Stored data entries
# # # # # # #

-- ==== Sys2Proof/Laws/MovesLinks.lean ====
section
/-! SUPPORT. What the operations of Mesh, Training, Links can do: each is a move. -/
namespace Sys2Proof.Machine
variable {ps : List Part} {es : EngineId → Prop}

theorem execAvDiscardRead_moves {s₀ : State} {k : SquareId} {s : State} (hp : Parts [.regs] ps) (h₀ : Moves ps es s₀ s) :
    OutMoves ps es s₀ (execAvDiscardRead k s) := by
  unfold execAvDiscardRead
  exact (outMoves_next (State.swRead_moves hp h₀))

theorem State.park_moves {s₀ s : State} {k : SquareId} {r : MemReq} {region : RegionId} (hp : Parts [.regs, .parked, .power] ps) (h₀ : Moves ps es s₀ s) :
    Moves ps es s₀ (State.park s k r region) := by
  unfold State.park
  exact (Moves.litE rfl (State.wake_moves (hp.s rfl) h₀) (.refl _) (.refl _) (.refl _) (.refl _) (.refl _) (.refl _) (.refl _) (.refl _) (fun _ h => h) (List.prefix_refl _) (Nat.le_refl _) (fun p hn => by cases p <;> first | exact absurd (hp.m rfl) hn | (simp only [Part.Same]; done) | exact rfl))

theorem State.withEpoch_moves {s₀ s : State} {k : SquareId} {r : MemReq} {t : Target} {go : Option State} (hp : Parts [.regs, .mesh, .outbox] ps) (h₀ : Moves ps es s₀ s) (hgo : OptMoves ps es s₀ go) :
    OptMoves ps es s₀ (State.withEpoch s k r t go) := by
  unfold State.withEpoch
  exact (by (try dsimp only); split; exact (optMoves_none _); exact (optMoves_some (State.answer_moves hp h₀)); exact hgo)

theorem State.serveSpan_moves {s₀ s : State} {r : MemReq} (hp : Parts [.regs, .mem, .marks, .squares, .mesh, .elog, .outbox] ps) (h₀ : Moves ps es s₀ s) :
    Moves ps es s₀ (State.serveSpan s r) := by
  unfold State.serveSpan
  exact (by (try dsimp only); split; exact (State.answer_moves (hp.s rfl) (State.noteSpan_moves (hp.s rfl) h₀)); exact (State.answer_moves (hp.s rfl) (State.writeSpan_moves (hp.s rfl) h₀)))

theorem State.deliverRequest_moves {s₀ s : State} {k : SquareId} {r : MemReq} (hp : Parts [.regs, .mem, .marks, .landq, .squares, .mesh, .parked, .power, .elog, .outbox] ps) (h₀ : Moves ps es s₀ s) :
    OptMoves ps es s₀ (State.deliverRequest s k r) := by
  unfold State.deliverRequest
  exact (by (try dsimp only); split; exact (optMoves_some (State.answer_moves (hp.s rfl) h₀)); exact (optMoves_some (State.answer_moves (hp.s rfl) h₀)); exact (optMoves_ite (optMoves_some (State.answer_moves (hp.s rfl) h₀)) (optMoves_ite (optMoves_some (State.answer_moves (hp.s rfl) h₀)) (optMoves_ite (optMoves_none _) (State.withEpoch_moves (hp.s rfl) h₀ (optMoves_some (moves_ite (State.serve_moves (hp.s rfl) h₀) (State.park_moves (hp.s rfl) h₀))))))); exact (optMoves_ite (optMoves_some (State.answer_moves (hp.s rfl) h₀)) (State.withEpoch_moves (hp.s rfl) h₀ (optMoves_ite (optMoves_none _) (optMoves_some (moves_ite (State.serve_moves (hp.s rfl) h₀) (State.park_moves (hp.s rfl) h₀)))))); exact (optMoves_ite (optMoves_some (State.answer_moves (hp.s rfl) h₀)) (optMoves_ite (optMoves_none _) (State.withEpoch_moves (hp.s rfl) h₀ (optMoves_ite (optMoves_some (State.park_moves (hp.s rfl) h₀)) (optMoves_ite (optMoves_none _) (optMoves_some (moves_ite (State.squareDram_moves (hp.s rfl) h₀) (State.serveSpan_moves (hp.s rfl) h₀)))))))))

theorem State.unmesh_moves {s₀ s : State} {p : MeshPkt} (hp : Parts [.mesh] ps) (h₀ : Moves ps es s₀ s) :
    Moves ps es s₀ (State.unmesh s p) := by
  unfold State.unmesh
  exact (Moves.litE rfl h₀ (.refl _) (.refl _) (.refl _) (.refl _) (.refl _) (.refl _) (.refl _) (.refl _) (fun _ h => h) (List.prefix_refl _) (Nat.le_refl _) (fun p hn => by cases p <;> first | exact absurd (hp.m rfl) hn | (simp only [Part.Same]; done) | exact rfl))

theorem State.deliverPkt_moves {s₀ s : State} {k : SquareId} {plane : Fin 2} {a3 : MeshBody} (hp : Parts [.regs, .mem, .marks, .landq, .squares, .mesh, .parked, .power, .net, .elog, .outbox] ps) (h₀ : Moves ps es s₀ s) :
    OptMoves ps es s₀ (State.deliverPkt s k plane a3) := by
  unfold State.deliverPkt
  exact (by (try dsimp only); split; exact (optMoves_some (State.emit_moves (hp.s rfl) h₀)); exact (optMoves_some (State.sendCpl_moves (hp.s rfl) h₀)); exact (optMoves_some (State.complete_moves (hp.s rfl) h₀)); exact (optMoves_ite (State.deliverRequest_moves (hp.s rfl) h₀) (optMoves_ite (optMoves_some (State.originate_moves (hp.s rfl) h₀)) (optMoves_none _))); exact (optMoves_none _))

theorem State.movePkt_moves {s₀ s : State} {p : MeshPkt} (hp : Parts [.regs, .mem, .marks, .landq, .squares, .mesh, .parked, .power, .net, .elog, .outbox] ps) (h₀ : Moves ps es s₀ s) :
    OptMoves ps es s₀ (State.movePkt s p) := by
  unfold State.movePkt
  exact (optMoves_ite (State.deliverPkt_moves hp (State.unmesh_moves (hp.s rfl) h₀)) (optMoves_some (Moves.litE rfl (State.unmesh_moves (hp.s rfl) h₀) (.refl _) (.refl _) (.refl _) (.refl _) (.refl _) (.refl _) (.refl _) (.refl _) (fun _ h => h) (List.prefix_refl _) (Nat.le_refl _) (fun p hn => by cases p <;> first | exact absurd (hp.m rfl) hn | (simp only [Part.Same]; done) | exact rfl))))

# # # # # # #

What needs to be done: Word for word, set down the lines from the beginning of the records through the line that holds "[.regs, .mem, .marks, .squares, .mesh, .elog, .outbox]". Leave out the rest.

Output below:
-- ==== Sys2Proof/Laws/MovesLinks.lean ====
section
/-! SUPPORT. What the operations of Mesh, Training, Links can do: each is a move. -/
namespace Sys2Proof.Machine
variable {ps : List Part} {es : EngineId → Prop}

theorem execAvDiscardRead_moves {s₀ : State} {k : SquareId} {s : State} (hp : Parts [.regs] ps) (h₀ : Moves ps es s₀ s) :
    OutMoves ps es s₀ (execAvDiscardRead k s) := by
  unfold execAvDiscardRead
  exact (outMoves_next (State.swRead_moves hp h₀))

theorem State.park_moves {s₀ s : State} {k : SquareId} {r : MemReq} {region : RegionId} (hp : Parts [.regs, .parked, .power] ps) (h₀ : Moves ps es s₀ s) :
    Moves ps es s₀ (State.park s k r region) := by
  unfold State.park
  exact (Moves.litE rfl (State.wake_moves (hp.s rfl) h₀) (.refl _) (.refl _) (.refl _) (.refl _) (.refl _) (.refl _) (.refl _) (.refl _) (fun _ h => h) (List.prefix_refl _) (Nat.le_refl _) (fun p hn => by cases p <;> first | exact absurd (hp.m rfl) hn | (simp only [Part.Same]; done) | exact rfl))

theorem State.withEpoch_moves {s₀ s : State} {k : SquareId} {r : MemReq} {t : Target} {go : Option State} (hp : Parts [.regs, .mesh, .outbox] ps) (h₀ : Moves ps es s₀ s) (hgo : OptMoves ps es s₀ go) :
    OptMoves ps es s₀ (State.withEpoch s k r t go) := by
  unfold State.withEpoch
  exact (by (try dsimp only); split; exact (optMoves_none _); exact (optMoves_some (State.answer_moves hp h₀)); exact hgo)

theorem State.serveSpan_moves {s₀ s : State} {r : MemReq} (hp : Parts [.regs, .mem, .marks, .squares, .mesh, .elog, .outbox] ps) (h₀ : Moves ps es s₀ s) :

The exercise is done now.